The United Nations warned on Tuesday that 48 million people in West and Central Africa face acute food insecurity in the next months, a 10-year high caused by instability, weather shocks, COVID-19, and high prices.
Rising temperatures and erratic precipitation have presented increasing dangers to West and Central Africa. Due to the turmoil in Ukraine, one of the world’s poorest regions is battling food and fertilizer shortages.
The number of people without regular access to safe and nutritious food is expected to reach 48 million during the June-August lean season, according to a regional food security analysis presented by the United Nations World Food Programme (WFP), humanitarian agency OCHA, Food and Agriculture Organization (FAO), and children’s agency UNICEF.
A key cause is the plight of countries such as Mali and Burkina Faso in the semi-arid Sahel region south of the Sahara Desert, where an Islamist insurgency has killed thousands and displaced about 2.5 million people.
According to agencies, a record 45,000 people in the Sahel will face terrible hunger, a level just beyond famine.
According to Alexandre Lecuziat, the World Food Programme’s senior Emergency Preparedness, and Response Advisor, fighting has shut off food delivery routes in parts of the Sahel and other conflict zones surrounding Lake Chad and in the Central African Republic.

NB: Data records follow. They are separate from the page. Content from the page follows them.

theorem mem_vexRows {row : Form × BitVec 40} (h : row ∈ vexRows) :
    ∃ w l, row = (vexForm w l, vexMatch w l) := by
  simp only [vexRows, List.mem_cons, List.not_mem_nil, or_false] at h
  obtain rfl | rfl | rfl | rfl := h
  · exact ⟨false, false, rfl⟩
  · exact ⟨true, false, rfl⟩
  · exact ⟨false, true, rfl⟩
  · exact ⟨true, true, rfl⟩

theorem vex_map_mask (b : Byte) : b &&& 0x1F#8 = 0x02#8 ↔ b.extractLsb' 0 5 = 2#5 := by
  revert b; decide

theorem vex_p2_mask (b : Byte) (w l : Bool) : b &&& 0x87#8 = BitVec.ofBool w ++ 0#4 ++ BitVec.ofBool l ++ 1#2 ↔
    b.extractLsb' 0 2 = 1#2 ∧ bitOf b 7 = w ∧ bitOf b 2 = l := by
  revert b w l; decide

/-- Five bytes match a VEX row exactly when they have the fixed fields and the row's `W` and `L`. -/
theorem vexMatch_iff (b0 b1 b2 b3 b4 : Byte) (w l : Bool) :
    (b0 ++ b1 ++ b2 ++ b3 ++ b4) &&& 0xFF1F87FF00#40 = vexMatch w l ↔
      b0 = 0xC4#8 ∧ VexFields b1 b2 b3 ∧ bitOf b2 7 = w ∧ bitOf b2 2 = l := by
  refine (five_bytes_and_eq_iff b0 b1 b2 b3 b4 0xFF#8 0x1F#8 0x87#8 0xFF#8 0#8 0xC4#8 0x02#8 _ 0x47#8 0#8).trans ?_
  rw [and_ones, and_ones, vex_map_mask, vex_p2_mask, BitVec.and_zero]
  constructor
  · rintro ⟨⟨⟨⟨h0, h1⟩, h2, hw, hl⟩, h3⟩, -⟩
    exact ⟨h0, ⟨h1, h2, h3⟩, hw, hl⟩
  · rintro ⟨h0, ⟨h1, h2, h3⟩, hw, hl⟩
    exact ⟨⟨⟨⟨h0, h1⟩, h2, hw, hl⟩, h3⟩, rfl⟩

/-- Settles O5: the fixed fields are what the match bits test, and five more bytes hold any operand (R70). -/
theorem vexRowsSelectForms : Obligations.VexRowsSelectForms := by
  unfold Obligations.VexRowsSelectForms
  intro row hrow b0 b1 b2 b3 b4 tail htail
  obtain ⟨w, l, rfl⟩ := mem_vexRows hrow
  rw [vexMatch_iff]
  constructor
  · rintro ⟨i, rest, hd, hform, hps⟩
    rw [operandsOf_prefixes] at hps
    obtain ⟨bs, ⟨hbs, hv⟩ | ⟨hbs, hv⟩⟩ := decode_ok_of_no_prefixes hd hps
    · obtain ⟨p1, p2, opcode, bs', reg, rm, rfl, hf, -, rfl⟩ := decodeVex_ok hv
      cases hbs
      rw [vexInstr_form, vexForm_inj] at hform
      exact ⟨rfl, hf, hform⟩
    · obtain ⟨p0, p1, p2, opcode, bs', e, vl, reg, rm, rfl, -, -, -, rfl⟩ := decodeEvex_ok hv
      rw [evexInstr_form] at hform
      cases hform
  · rintro ⟨rfl, hf, hw, hl⟩
    obtain ⟨reg, rm, rest, hm⟩ := takeModRm_of_length (!bitOf b1 6) (!bitOf b1 5) b4 htail
    refine ⟨_, rest, (decode_cons_vex _).trans (decodeVex_of_fields hf hm), ?_, ?_⟩
    · rw [vexInstr_form, hw, hl]
    · rw [operandsOf_prefixes, vexInstr_prefixes]
      rfl

/-- The match bits of the EVEX row of an element width and a vector length (R67). -/
def evexMatch (e : Elem) (vl : VLen) : BitVec 48 :=
  0x62#8 ++ 0x02#8 ++ (BitVec.ofBool e.wBit ++ 5#7) ++ (0#1 ++ vl.code ++ 0#5) ++ e.opcode ++ 0#8

theorem mem_evexRows {row : Form × BitVec 48} (h : row ∈ evexRows) : ∃ e vl, row = (⟨true, e, vl⟩, evexMatch e vl) := by
  simp only [evexRows, List.mem_cons, List.not_mem_nil, or_false] at h
  obtain rfl | rfl | rfl | rfl | rfl | rfl | rfl | rfl | rfl := h <;> exact ⟨_, _, rfl⟩

theorem evex_p0_mask (b : Byte) : b &&& 0x0F#8 = 0x02#8 ↔ b.extractLsb' 2 2 = 0#2 ∧ b.extractLsb' 0 2 = 2#2 := by
  revert b; decide

theorem evex_p1_mask (b : Byte) (w : Bool) :
    b &&& 0x87#8 = BitVec.ofBool w ++ 5#7 ↔ bitOf b 2 = true ∧ b.extractLsb' 0 2 = 1#2 ∧ bitOf b 7 = w := by
  revert b w; decide

theorem evex_p2_mask (b : Byte) (ll : BitVec 2) : b &&& 0x60#8 = 0#1 ++ ll ++ 0#5 ↔ b.extractLsb' 5 2 = ll := by
  revert b ll; decide

/-- Six bytes match an EVEX row exactly when they have its fixed fields. -/
theorem evexMatch_iff (b0 b1 b2 b3 b4 b5 : Byte) (e : Elem) (vl : VLen) :
    (b0 ++ b1 ++ b2 ++ b3 ++ b4 ++ b5) &&& 0xFF0F8760FF00#48 = evexMatch e vl ↔ b0 = 0x62#8 ∧ EvexFields b1 b2 b3 b4 e vl := by
  refine (six_bytes_and_eq_iff b0 b1 b2 b3 b4 b5 0xFF#8 0x0F#8 0x87#8 0x60#8 0xFF#8 0#8 0x62#8 0x02#8 _ _ e.opcode 0#8).trans ?_
  rw [and_ones, and_ones, evex_p0_mask, evex_p1_mask, evex_p2_mask, BitVec.and_zero]
  constructor
  · rintro ⟨⟨⟨⟨⟨h0, hr0, hmap⟩, hr1, hpp, hw⟩, hll⟩, hop⟩, -⟩
    exact ⟨h0, hr0, hr1, hmap, hpp, evexElem_eq_some_iff.2 ⟨hop, hw⟩, evexLength_eq_some_iff.2 hll⟩
  · rintro ⟨h0, hr0, hr1, hmap, hpp, helem, hlen⟩
    obtain ⟨hop, hw⟩ := evexElem_eq_some_iff.1 helem
    exact ⟨⟨⟨⟨⟨h0, hr0, hmap⟩, hr1, hpp, hw⟩, evexLength_eq_some_iff.1 hlen⟩, hop⟩, rfl⟩

theorem opcode_eq_47_iff (e : Elem) : e.opcode = 0x47#8 ↔ e ≠ .word := by
  cases e <;> decide

/-- The legal settings of `z`, `aaa` and `b`, told from the bytes of an EVEX form (R72). -/
theorem illegalFields_none_iff_bytes {p0 p1 p2 opcode modrm : Byte} {e : Elem} {vl : VLen} {x b : Bool} {bs rest : List Byte}
    {reg : BitVec 3} {rm : RmField} (hf : EvexFields p0 p1 p2 opcode e vl)
    (hm : takeModRm x b (modrm :: bs) = some (reg, rm, rest)) :
    illegalFields e (bitOf p2 7) (bitOf p2 4) (p2.extractLsb' 0 3) rm.isMemory = none ↔
      ¬ (bitOf p2 7 = true ∧ p2.extractLsb' 0 3 = 0#3) ∧
        (bitOf p2 4 = true → opcode = 0x47#8 ∧ modrm.extractLsb' 6 2 ≠ 3#2) := by
  obtain ⟨rfl, -⟩ := evexElem_eq_some_iff.1 hf.elem
  rw [illegalFields_eq_none_iff, opcode_eq_47_iff, isMemory_of_takeModRm hm]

At a press conference in Dakar, he continued, “We see areas that are completely blocked,” emphasizing that the high cost of using helicopters to reach these areas depletes funds that might be used to buy food.
He projected that the region will cost the World Food Programme $900 million this year.

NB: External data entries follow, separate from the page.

-- ==== Sys2Proof/Machine/State.lean ====
section
/-! DEFINITION. The state of the KRL4680 block as plain data: every register, FIFO, queue, counter, mode and pin the
spec gives it, the fault and refusal reasons, and the state on entry to BOOT. Registers whose bits software writes,
flags, mirrors and measurements live in `regs` by word index; what the hardware decides for itself lives in the named
structures, and the reads of `Machine/RegRead.lean` put the two together. -/
namespace Sys2Proof.Machine

/-- The device modes (R50). -/
inductive Mode where
  | cold | boot | sentinel | standby | run | safe
deriving DecidableEq, Repr

/-- Port-facet states (table of `Fx_STATE.FSTATE`, R39). -/
inductive FState where
  | off | live | held | tripped | quarantined
deriving DecidableEq, Repr

/-- Type-C states (`Fx_CC_STAT.TCSTATE`, R195). -/
inductive TcState where
  | disabled | unattachedSnk | attachWaitSnk | attachedSnk | unattachedSrc | attachWaitSrc | attachedSrc
  | trySrc | tryWaitSnk | trySnk | tryWaitSrc | errorRecovery
deriving DecidableEq, Repr

/-- What both CC pins of a facet present (R61, R172); a pin carrying VCONN is shown by `Cc.vconnOn`. -/
inductive Term where
  | deadRd | rd | rp | hiZ
deriving DecidableEq, Repr

/-- `Fx_PP_STAT.SW_STATE` (R306). -/
inductive SwState where
  | open | guardWait | ramping | closed | regulating | armed | retryWait
deriving DecidableEq, Repr

/-- The discharge on the connector side (`DISCH`, R277). -/
inductive Disch where
  | off | bleeder | strong
deriving DecidableEq, Repr

/-- `Fx_RCFG_STAT.PHASE` (R143). -/
inductive Phase where
  | idle | preparing | ready | holding | applied | failed | rolledBack | aborted
deriving DecidableEq, Repr

/-- Area states of the loader (R107). -/
inductive AreaState where
  | unchecked | empty | writing | written | valid | invalid
deriving DecidableEq, Repr

/-- Converter states (`H_CVn_STAT.STATE`, R316). -/
inductive CvState where
  | off | standby | starting | regulating | tripped
deriving DecidableEq, Repr

/-- Battery states (R345). -/
inductive BatState where
  | absent | qualifying | present | depleted | fault | unconfigured
deriving DecidableEq, Repr

/-- Charge phases (R349). -/
inductive ChgPhase where
  | idle | precharge | cc | cv | done | suspended | timeout
deriving DecidableEq, Repr

/-- Lapidary's run state; clock gating follows from the mode (`LAP_STATUS.RUNSTATE`, R151). -/
inductive RunState where
  | reset | running | halted
deriving DecidableEq, Repr

/-- `Fx_PD_TXSTAT.STATE` (R231). -/
inductive TxStat where
  | idle | busy | done | failed
deriving DecidableEq, Repr

/-- Message classes of a PD message. -/
inductive MsgClass where
  | control | data | extended
deriving DecidableEq, Repr

/-- A message the facet sends (R202): the engine fills MessageID, revision and roles. -/
structure TxMsg where
  sop     : Sop
  cls     : MsgClass
  typ     : BitVec 5
  objs    : List Word
  /-- data size of an Extended message, and the chunk on the line (R210) -/
  len     : Nat
  chunk   : Nat
  /-- resends made (R205) -/
  resends : Nat
  /-- it initiates a sequence, so collision avoidance holds it back (R207, R208) -/
  init    : Bool
  /-- it came from the firmware buffer (R219) -/
  fw      : Bool
  /-- the header sent, filled when the message starts (R202) -/
  hdr     : Half
deriving DecidableEq, Repr

/-- A request: the object asked for and the voltage and current it means (R238, R242). -/
structure Req where
  pos  : Nat
  epr  : Bool
  pps  : Bool
  /-- voltage in mV -/
  mv   : Nat
  /-- current in 10 mA -/
  ma10 : Nat
  rdo  : Word
deriving DecidableEq, Repr

/-- Where a PR_Swap stands (R252). -/
inductive PrsPhase where
  | requested        -- PR_Swap sent, awaiting Accept
  | accepting        -- Accept sent, awaiting its GoodCRC
  | srcWait          -- old source: tSrcTransition runs
  | srcOff           -- old source: switch open, waiting for vSafe0V
  | srcPsRdy         -- old source, now sink: PS_RDY sent, waiting for the partner's
  | snkWait          -- old sink: switch open, waiting for PS_RDY
  | snkClosing       -- old sink, now source: close sequence runs
  | snkPsRdy         -- old sink, now source: PS_RDY sent
deriving DecidableEq, Repr

/-- Where a VCONN_Swap stands (R253). -/
inductive VcsPhase where
  | requested | accepting | turningOn | waitPsRdy
deriving DecidableEq, Repr

/-- Where an FR_Swap stands: as new source (R255), or as the old source that signals (R257). -/
inductive FrsPhase where
  | recognised | accepting | waitPsRdy | psRdySent | txSignalled
deriving DecidableEq, Repr

/-- Where EPR mode entry or exit stands (R247, R249). -/
inductive EprPhase where
  | srcEntering | srcSucceeded | snkEntering | exiting
deriving DecidableEq, Repr

/-- The VDM on SOP awaiting its response (R260, R262). -/
inductive VdmStep where
  | identity | svids | modes | enterMode | exitMode | ackEnter | ackExit
deriving DecidableEq, Repr

/-- The message sequence in progress on SOP (R124 condition 3 names those that are atomic). -/
inductive Seq where
  | none
  | srcOffer                 -- Source_Capabilities sent, awaiting a Request (R237)
  | srcAccepted (r : Req)    -- Accept sent to a Request, awaiting its GoodCRC
  | srcWait (r : Req)        -- tSrcTransition runs (R244)
  | srcRamp (r : Req)        -- the setpoint moves, VBUS to settle (R245)
  | srcReady (r : Req)       -- PS_RDY sent
  | snkSelect                -- Source_Capabilities received, SNK_SEL 2 waits for REQUEST (R241)
  | snkRequested (r : Req)
  | snkAccepted (r : Req)    -- waits tPSTransition for PS_RDY (R243)
  | snkRetry (r : Req)       -- tSinkRequest after Wait (R243)
  | prs (ph : PrsPhase)
  | drs (initiator : Bool)
  | vcs (ph : VcsPhase)
  | frs (ph : FrsPhase)
  | epr (ph : EprPhase)
  | vdm (st : VdmStep)
  | vdmBusy (st : VdmStep)   -- answered BUSY, to be asked again after tVDMBusy (R230)
  | auth
  | getSourceCap             -- Get_Source_Cap sent (R133, R265)
  | getSinkCap               -- Get_Sink_Cap sent (R257)
  | softReset                -- Soft_Reset sent, waits for Accept (R221)
deriving DecidableEq, Repr

/-- What the facet starts by itself once a contract stands and nothing else runs (R133, R249, R257, R258, R262, R264). -/
inductive StartStep where
  | getCaps | auth | epr | cable | link | sinkCap
deriving DecidableEq, Repr

/-- A Type-C Authentication exchange that Onyx runs as initiator (R264, R455): the request answered next (1 GET_DIGESTS,
2 GET_CERTIFICATE, 3 CHALLENGE), the certificate chain read so far, the CHALLENGE sent, and the result once it is known. -/
structure AuthX where
  stage  : Nat
  got    : List Byte
  chal   : List Byte
  result : Option AuthResult
deriving DecidableEq, Repr

/-- An Extended message being assembled (R210). -/
structure ChunkRx where
  typ  : BitVec 5
  size : Nat
  next : Nat
  got  : List Word
deriving DecidableEq, Repr

/-- PDO_TABLES (R95). -/
structure PdoTables where
  srcSpr : List Word
  srcEpr : List Word
  snkSpr : List Word
  snkEpr : List Word
deriving DecidableEq, Repr

/-- One SVID of VDM_TABLES with its mode VDOs (R96). -/
structure Svid where
  svid  : Half
  modes : List Word
deriving DecidableEq, Repr

/-- VDM_TABLES (R96). -/
structure VdmTables where
  ids   : List Word
  svids : List Svid
deriving DecidableEq, Repr

/-- The FACET section in force (R89) with its logic rules (R90). -/
structure FacetCfg where
  present : Bool
  role    : BitVec 2
  tryRole : BitVec 2
  auth    : Bool
  /-- sink operating current for a 5 V contract in mA, 0 selecting 500 -/
  snkOpMa : Nat
  rules   : List (BitVec 64)
deriving DecidableEq, Repr

/-- A facet's configuration bank (R520): its section, its tables and the writable registers of its range. -/
structure Bank where
  cfg  : FacetCfg
  pdo  : Option PdoTables
  vdm  : Option VdmTables
  regs : List (Nat × Word)
deriving DecidableEq, Repr

/-- The hub's configuration bank: grant priorities, PARALLEL (R91) and the writable registers of its range. -/
structure HubBank where
  prio     : Four Nat
  parallel : Bool
  regs     : List (Nat × Word)
deriving DecidableEq, Repr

As a consequence of expected food shortages, an estimated 16.5 million children under the age of five would suffer from acute malnutrition this year.
Even if certain parts of West Africa have increased rainfall and wheat yield in 2022, the region’s dependence on imports makes it vulnerable to high global inflation rates.
FAO West Africa Sub-regional Coordinator Robert Guei: “It is time for action to boost agricultural production in order to achieve food sovereignty in our region.”